Kate MacCormack was a relative of Michael Davitt and, difficult as it was to come to terms with her son’s killing, his branding as a British spy made her great loss even harder to accept. She claimed that her son was “a good nationalist, albeit not a republican.”

Collins and Mulcahy both accepted Mrs MacCormack’s view and, in a private note to Mulcahy, Collins wrote “we had no evidence that he was a Secret Service agent ... some of the names were put on by the Dublin Brigade. So far as I remember, MacCormack’s name was one of these.”

The Scotchman

Paddy MacCormack’s widow, Mollie, was an O’Connor from Roscommon and her sister, Stella, was engaged to Tommy Burns (‘The Scotchman’) at the time of her husband’s death.

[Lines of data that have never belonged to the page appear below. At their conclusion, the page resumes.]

/-! ## Placement (R48, R49) -/

/-- The checks of a commit: the code and REF_AG of the first failure (R48, R552). Log 21 (DESIGN CHOICE, unsafe). -/
def State.placeFail (s : State) : Option (Nat × Nat) :=
  let sh (g : Nat) : Nat := s.fd F.SV_PLACE_SHn_SLICE g
  let lowest (p : Nat → Bool) (code : Nat) : Option (Nat × Nat) := ((List.range 16).find? p).map (fun g => (code, g))
  if s.flag F.SV_PLACE_CMD_PENDING ∨ s.fd F.SV_MIG_STAT_STATE ≠ 0 then some (0x01, 0)
  else (lowest (fun g => decide (17 < sh g)) 0x03).or <|
    (lowest (fun g => (List.range g).any (fun h => decide (sh h = sh g)) ||
      !coreMapOk (s.fd F.SV_PLACE_SHn_CORE_MAP g)) 0x04).or <|
    (lowest (fun g => bit s.sv.retired (sh g)) 0x78).or <|
    (lowest (fun g => !s.domOn (sh g)) 0x07).or <|
    lowest (fun g => s.agEnabled g && decide (s.rg .SV_PLACE_SHn g ≠ s.rg .SV_PLACEn g)) 0x02

/-- A write of SV_PLACE_CMD with COMMIT = 1; the accepted table is stored in MRAM (R48, R593).
Log 21 (DESIGN CHOICE, unsafe). -/
def writePlaceCmd (q : Requester) (v : Word) (s : State) : State :=
  if F.SV_PLACE_CMD_COMMIT.of v.toNat = 0 then s
  else match s.placeFail with
  | some (c, g) => (s.refuse q .SV_PLACE_CMD 0 0 c).setFd F.SV_PLACE_CMD_REF_AG 0 0 g
  | none =>
    let s := s.setFd F.SV_PLACE_CMD_PENDING 0 0 1
    { s with sv := { s.sv with placeStored := some ((List.range 16).map (fun g => s.rg .SV_PLACE_SHn g)) } }

/-- PLACE_COMMIT: a write of SV_PLACE_CMD by a requester. -/
def execPlaceCommit (q : Requester) (v : Word) (s : State) : Host.Outcome State Fault Refusal :=
  s.write q .SV_PLACE_CMD 0 0 (writePlaceCmd q v)

end Sys2Proof.Machine
end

Tommy will forever be remembered as part of the great triumvirate of ‘Canty, Burns and Wing’ who dominated the Irish flat jockeys’ scene for much of the early part of the 20th century.

Tommy and Stella had planned a lavish wedding with a reception in the Shelbourne Hotel. However, the dramatic events of Bloody Sunday changed all that and the marriage took place quietly on December 1st, 1920, just nine days after the bride’s brother-in-law was killed.

So, as you settle down to read this week’s The Irish Field, let us spare a thought for Paddy MacCormack, the innocent man who was doing exactly that same thing on this day 100 years ago.